The Tories need to show they have something fresh to offer – and Kemi may be just the woman to do it
A black African woman leading the oldest political party in the world would be a sight for sore eyes
Charles Moore, 21 October 2024 11:09am BST
Party members have just received their ballot papers in the Conservative leadership election. We shall know the result of their decisions on Saturday week.
In my own coverage of this contest, I have broken all the rules of good commentary. I have been reluctant to get in first and unwilling to perceive either triumph or disaster, heroes or villains. Beyond suggesting that James Cleverly was overrated and Tom Tugendhat was underrated, I have felt unwilling to pass any overall judgment on individual candidates. I apologise to readers who find this an unexciting form of journalism.

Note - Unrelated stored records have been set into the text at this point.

-- ==== Sys2Proof/Certificates/Slice0/Obligations.lean ====
section
/-! DEFINITION. The statements about CORE, each from numbered rules of spec/. Throughout, `t = { s with … := t.… }` says
that every field not named there is as in `s`: it is the frame. -/

open Sys2Proof Sys2Proof.Machine

/-! ### Reset, fetch and the step -/

/-- 10_state.md R39, 70_reset_and_hazards.md R240: the state after reset, from whatever state `Reset()` is applied in. The
values of the registers the spec added are its decision D21; memory is given by the OPEN parameters (00_scope.md R6), for
every value of theirs. That `draws` and `params` are kept is log entries 3 and 16. -/
def Obligations.ResetLeavesTheTableOfValues : Prop :=
  State.reset.ResetValues ∧ (∀ p : Params, (State.resetWith p).ResetValues ∧ (State.resetWith p).params = p) ∧
  ∀ s : State, s.doReset.ResetValues ∧ s.doReset.draws = s.draws ∧ s.doReset.params = s.params

/-- 10_state.md R40, first half: the invariant at reset. The clauses on `ERR_OPCODE` and on the memory list are the
model's own additions. -/
def Obligations.ResetMeetsTheInvariant : Prop := State.reset.Inv ∧ (∀ p : Params, (State.resetWith p).Inv) ∧ ∀ s : State, s.doReset.Inv

/-- 10_state.md R40 for `Step`: from every state that meets the invariant, in particular with `WAIT` set only over an `FX0A`
and a memory list in canonical form, a step gives one that meets it. -/
def Obligations.StepKeepsTheInvariant : Prop := ∀ s t : State, s.Inv → step s = .next t → t.Inv

/-- 10_state.md R40 for every operation of the environment in every admissible order (70_reset_and_hazards.md R242, R249),
from power-on on, and the run of any list of operations; and that as long as `Load` is a move CORE is in the state `Reset()`
leaves. -/
def Obligations.EveryOperationKeepsTheInvariant : Prop :=
  (∀ s : State, (System.powerOn s).Inv) ∧
  (∀ (sys sys' : System) (op : Op) (ans : Answer), sys.Inv → sys.apply op = some (sys', ans) → sys'.Inv) ∧
  (∀ (sys sys' : System) (ops : List Op), sys.Inv → sys.run ops = some sys' → sys'.Inv)

/-- 30_encoding.md R90: the step. Halted, it changes nothing; else it fetches the word at `PC`, high byte first, and runs the
instruction the word decodes to, or takes the error entry of an unknown opcode. -/
def Obligations.StepRunsTheFetchedInstruction : Prop :=
  ∀ s : State,
    (s.halt = true → step s = .next s) ∧
    (s.halt = false → ∀ i, decode (s.memRead s.pc.toNat ++ s.memRead (s.pc.toNat + 1)) = .ok i → step s = exec i s) ∧
    (s.halt = false → ∀ e, decode (s.memRead s.pc.toNat ++ s.memRead (s.pc.toNat + 1)) = .error e →
      step s = .next { s with halt := true, err := .unknownOpcode,
                              errOpcode := s.memRead s.pc.toNat ++ s.memRead (s.pc.toNat + 1) })

/-- 30_encoding.md R90, 60_exceptions.md R204: the status a `Step` answers, read off the state it leaves. -/
def Obligations.StepAnswersItsStatus : Prop :=
  ∀ (sys : System) (t : State), sys.phase ≠ .unbooted → step sys.core = .next t →
    sys.apply .step = some (⟨t, .running⟩, .status
      (if t.halt then .halted t.err.code t.errOpcode else if t.wait then .waitingForKey else .ok))

/-- 60_exceptions.md R204: a halted engine stays as it is under `Step` and reports its error again, while the timers, the
keypad, the display and the redraw flag work as usual (the spec's decision D7). -/
def Obligations.HaltedEngineIsStuckButHostOperationsWork : Prop :=
  ∀ (sys : System), sys.phase = .running → sys.core.halt = true →
    sys.apply .step = some (sys, .status (.halted sys.core.err.code sys.core.errOpcode)) ∧
    sys.apply .tick = some (⟨sys.core.tick, .running⟩, .done) ∧
    (∀ k b, sys.apply (.setKey k b) = some (⟨sys.core.setKey k b, .running⟩, .done)) ∧
    sys.apply .readDisplay = some (sys, .cells sys.core.readDisplay) ∧
    sys.apply .clearDrawFlag = some (⟨sys.core.clearDrawFlag, .running⟩, .done)

/-- 20_memory.md R71 with R63 and R64: a stored byte is seen by the next fetch wherever one of the two fetch addresses,
each taken modulo 4096 (the spec's decision D1), is the address stored to. -/
def Obligations.StoreIsSeenByTheNextFetch : Prop :=
  ∀ (s : State) (a : Nat) (b : Byte),
    (s.memWrite a b).fetch =
      (if a % 4096 = s.pc.toNat % 4096 then b else s.memRead s.pc.toNat) ++
      (if a % 4096 = (s.pc.toNat + 1) % 4096 then b else s.memRead (s.pc.toNat + 1))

The problem is that one has very little to go on. This may seem a strange thing to say after the candidates have been appearing on scores of platforms for three months, but there remains a huge gap between what any candidate, however brilliant, can say, and what he/she can be expected to achieve.
Although Sir Keir Starmer is working hard to fritter away his own party’s vast majority, it remains overwhelmingly likely that we shall not have another general election for at least four years. This turned out to be true in the last great Conservative rethink after Margaret Thatcher won the leadership in February 1975, but she did not know that then. She was taking on a Labour government with a tiny overall majority and so had to be ready for a general election at any time.
Next month’s winner will have the unwelcome luxury of a long wait. So one should be suspicious of extravagant claims for or by any candidate: they may never be proved in action. One should also fight shy of cast-iron policy commitments. A specific promise made by someone in no position to fulfil it is nothing more than what Sir Keir would call a sausage to fortune.
My final reason why no decision can be very definite is that the Conservative Party, though certainly demoralised, is no longer deeply split. Since the defenestration of Mrs Thatcher in November 1990, it has been divided by bad blood over the manner of her fall and by the issue of Europe. Scars remain, but it is a mistake to try to identify any candidate as adhering to the true path or representing the Devil incarnate.
The right leader will need strong beliefs and the power to express them, but modern Conservatism should have no 39 Articles to which supporters must swear allegiance. There can be no overwhelming case for any candidate at this time.
Due, in part, to comical miscalculations by Conservative MPs in their final round of voting, the two remaining candidates come from the Right of the party.
Although originating in the Centre, Robert Jenrick is now the more programmatically Right-wing of the two. This may be because his time as immigration minister convinced him of the fundamental uselessness of Tory policy on the subject. He became angry at his party’s promises which could not, in the present state of the law, be kept. The iron entered his soul.
Emotionally, therefore, Mr Jenrick is close to the sort of voter who defected to Reform. While in office, he came to realise he was thinking what they were thinking. He can therefore claim that he would be the sort of Tory leader who could win such people back. His policy positions on several subjects during this campaign reflect this. His most specific one – the shibboleth he wants to set up – is that Britain should withdraw from the jurisdiction of the European Court of Human Rights. Even his support for fewer housebuilding restrictions is closer to Reform voters who feel excluded by current house prices than to true-blue Tory southerners who are obsessed with protecting what they have.
It is to Mr Jenrick’s credit that, in his tone, he has almost always avoided Faragiste point-scoring. He puts forward tough policies calmly and reasonably. Kemi Badenoch’s views are not so different, but her approach is. Rather than advancing within the Tory tribe and using the language that tribe recognises, she speaks as an outsider. Here is someone, she suggests, who learnt her conservatism in a cold climate and could almost say she has worked it out for herself.
For her, it is less a matter of party, more a set of beliefs. Because of her ethnic background, she has had direct encounters with the hostile ideologies that divide Britain (and other Western countries) through identity and sexual politics which set people against one another and weaken families. She has an immigrant patriotism for this country, an emotion often underrated by those of us brought up here. Her memorable striking eloquence comes from this.
In terms of personality, Mr Jenrick is coolheaded (and therefore potentially unresonant with the public), and Mrs Badenoch is fiery (and therefore potentially troublesome).
Having no vote in this contest (I am a non-affiliated peer), I look at it with some detachment. I would say it would be unwise to overlook the obvious. A black African woman leading the oldest political party in the world would be a sight for sore eyes. The Left’s cant phrase in relation to racism – “lived experience” – would come back to bite them. Sir Keir, never eloquent, would be lost for words.
A Badenoch leadership would undoubtedly make a difference and start something new. A Jenrick one might guarantee a quieter life within the Conservative Party but would surely make less impact on the nation. It feels as though the greater risk will reap the greater reward.